Furthermore, developers can use ChatGPT to review existing code for security vulnerabilities. This is especially useful for organizations with large codebases looking for ways to identify and remediate security issues quickly. For instance, you could prompt ChatGPT to generate code that identifies and mitigates Structured Query Language (SQL) injection vulnerabilities, as shown in the image below.
While developers should not rely on ChatGPT as the sole source of security expertise, it can be useful for developers looking to add security features to their applications or review existing code for security vulnerabilities. When used with manual coding and rigorous security testing, ChatGPT can help you build more secure and resilient applications.
Remember that ChatGPT can't guarantee security even when you've prompted it to secure the code. Just as you should only use AI-generated code supplementally, you should use ChatGPT as a security-boosting resource in addition to—not in place of—other security measures.
ChatGPT is a powerful AI language model that creates great opportunities for efficiency. While it’s appealingly easy to use and reduces developer labor, it often only produces bare-bones code snippets with few security considerations.

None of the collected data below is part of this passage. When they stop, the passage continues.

/-! ### DEVICE_INFO and TIME_STATUS (R737, R738) -/

/-- What the manual says DEVICE_INFO reports and the module's state holds: SLOT_ID (R764) and Stedebel's codes (R766); with firmware also the state of each
cluster's spare and its degraded flag, soft and fused repairs of each die (R668), and the tags of discarded responses (R734). -/
def State.infoFacts (s : State) : List Nat :=
  let maker := [Config.jep106.toNat, Config.vendorId.toNat]
  let spare := fun (c : Nat) => match s.findPt c .spare, s.findPt c .spareTest with
    | some _, _ => 1 | none, some _ => 2 | none, none => 0
  let slot := s.rd .GLB_STRAPS_SLOT_ID
  if s.mbxState = 2 then
    [slot, s.rd .MBX_STATUS_MAJOR, s.rd .MBX_STATUS_MINOR] ++ (List.range 16).map spare ++ (List.range 16).map (fun c => b2n (s.isDegraded c)) ++
      [(s.softOf 0).length, (s.softOf 1).length, (s.fusesOf 0).length, (s.fusesOf 1).length] ++ s.mbx.lostTags ++ maker
  else [slot] ++ maker

/-- The bytes that DEVICE_INFO writes; signed, the information, the nonce and the signature (R738). -/
def State.infoBytes (s : State) (nonce : Option (List Byte)) : List Byte :=
  let info := Config.deviceInfo s.infoFacts
  match nonce with
  | some n => info ++ n ++ Config.attest (info ++ n)
  | none => info

/-- An attestation key is held (R656, R722): Waily runs and no scan has cleared the primary's key store. -/
def State.hasKey (s : State) : Bool := s.mbxState == 2 && !tabGet false s.cpPrimary s.str.keysCleared

/-- DEVICE_INFO (R737, R738). In STANDBY and DORMANT no buffer is reachable, and nothing is written (R736). -/
def State.deviceInfo (s : State) (handle offset : Nat) (nonce : Option (List Byte)) (tag : Nat) : State × Answer :=
  if nonce.isSome && !s.hasKey then (s, .fail .ERR_NO_KEY tag)
  else if s.powerState < 3 then (s, .ok 0)
  else
    let bs := s.infoBytes nonce
    match s.buffer handle offset bs.length with
    | none => (s, .fail .ERR_MBX_STATE tag)
    | some a => ((s.fillBuffer a bs).setMbx { s.mbx with lostTags := [] }, .ok bs.length)

/-- DEVICE_INFO (R737, R738). -/
def execDeviceInfo (tag handle offset : Nat) (nonce : Option (List Byte)) (s : State) : Res :=
  if s.bufferHeld handle offset (s.infoBytes nonce).length then .next s
  else .next (s.serve 0x01 tag fun s => s.deviceInfo handle offset nonce tag)

/-- TB_STATE (R110). -/
def TbState.code : TbState → Nat
  | .freerun => 0 | .locking => 1 | .locked => 2 | .holdover => 3 | .holdoverExpired => 4 | .isolated => 5

/-- RESULT of TIME_STATUS: stamp, TB_STATE, hops, parent offset, packed in that order. -/
def State.timeStatus (s : State) : Nat :=
  stampOf s.tb + s.time.state.code * 2 ^ 96 + s.rd .GEY_TIME_PARENT_HOPS * 2 ^ 104 + s.rd .GEY_PARENT_OFFSET_PS_OFFSET * 2 ^ 112

/-- TIME_STATUS (R737). -/
def execTimeStatus (tag : Nat) (s : State) : Res := .next (s.serve 0x03 tag fun s => (s, .ok s.timeStatus))

/-! ### FW_UPDATE (R725, R739) -/

/-- The image written into the inactive slot, checked, and named by the directory. -/
def State.fwUpdate (s : State) (handle offset bytes : Nat) (adv : Bool) (tag : Nat) : State × Answer :=
  if (s.seq ≠ .empty ∧ s.mbxState ≠ 3) ∨ (adv = true ∧ s.rd .STR_CTRL_MAINT = 0) then (s, .fail .ERR_MBX_STATE tag)
  else
    match s.buffer handle offset bytes with
    | none => (s, .fail .ERR_MBX_STATE tag)
    | some a =>
      let k := 1 - s.cp.directory
      let img := s.ldBytes a bytes
      let f : FlashSlot := ⟨img.take 512, img.drop 512⟩
      let s := { s with cp := { s.cp with slots := tabSet ⟨[], []⟩ k f s.cp.slots } }
      if (f.firstFail 0).isSome ∨ 24 * 2 ^ 20 < bytes then (s, .fail .ERR_FW_UPDATE tag)
      else
        let v := if adv then max s.svn (f.field 8 1) else s.svn
        let s := { s with cp := { s.cp with directory := k, svnBurned := if adv then v else s.cp.svnBurned } }
        (if adv then s.wr .CP_BOOT_SVN_FUSED v else s, .ok k)

/-- FW_UPDATE (R739, R737). -/
def execFwUpdate (tag handle offset bytes : Nat) (adv : Bool) (s : State) : Res :=
  .next (s.serve 0x70 tag fun s => s.fwUpdate handle offset bytes adv tag)

/-! ### ABORT_OP (R506-R508, R735) -/

/-- ABORT_OP's results. -/
def abortedRes : Nat := 0
/-- COMPLETED_BEFORE_ABORT. -/
def completedRes : Nat := 1
/-- NOT_FOUND. -/
def notFoundRes : Nat := 2

/-- A started command that ABORT_OP stops at a safe point: RESTORE; the others of R735 end within their own step of the model. -/
def abortable (op : Nat) : Bool := op == 0x40

/-- A running command stopped: what it did stands (R735). -/
def State.stopCommand (s : State) (c : MbxCmd) : State :=
  let s := if c.op = 0x40 then { s with sin := { s.sin with restore := none } } else s
  s.endCmd c.op c.tag 2 0 0

/-- ABORT_OP naming a tag (R735). -/
def State.abortTag (s : State) (target : Nat) : State × Answer :=
  match s.mbx.find target with
  | some c => if !c.started || abortable c.op then (s.stopCommand c, .ok abortedRes) else (s, .ok completedRes)
  | none => if s.mbx.finished.any fun r => r.tag == target then (s, .ok completedRes) else (s, .ok notFoundRes)

/-- ABORT_OP waits for a started command that runs to its end (R735). -/
def State.abortWaits (s : State) (target : Nat) : Bool :=
  match s.mbx.find target with
  | some c => c.started && !abortable c.op
  | none => false

/-- ABORT_OP of a mailbox command (R735, R737). -/
def execAbortOpTag (tag target : Nat) (s : State) : Res :=
  if s.abortWaits target ∨ tag = target then .next s else .next (s.serve 0x24 tag fun s => s.abortTag target)

/-- Segments of a SEND that have not been launched never are (R507). -/
def State.dropSegments (s : State) (e : Nat) (x : Xfer) : State :=
  let mine := fun (t : TxEntry) => x.words.mode == 3 && t.transit.isNone && t.msg.kind == 1 && t.msg.unit == engNum e &&
    t.msg.dst == s.coordOfRank x.words.peer && t.msg.obj == x.words.dst
  let q := (s.fab.txq.map fun (q : Nat × List TxEntry) => (q.1, q.2.filter fun t => !mine t)).filter fun q => !q.2.isEmpty
  { s with fab := { s.fab with txq := q } }

/-- An active transfer ended without completing (R463, R506, R507): its operations in the table finish. -/
def State.abortActive (s : State) (e k : Nat) (x : Xfer) : State :=
  let g := s.xeng e
  let s := s.setXeng e { g with draining := g.draining + x.inTable }
  (((s.storePart (x.data ++ x.scaleData)).dropSegments e x).dropVent e x).dropXfer e k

Though OpenAI has taken steps to mitigate these issues, these measures aren't foolproof. Therefore, you should only use ChatGPT to supplement your development—whether to implement security best practices or generate the code itself. Always ensure you've thoroughly tested and reviewed any ChatGPT-generated code before deploying it into production applications.
The security implications of ChatGPT and the code it generates depend largely on the developers and organizations using it. But one thing is for certain: you should implement any AI-generated code with the utmost care and caution.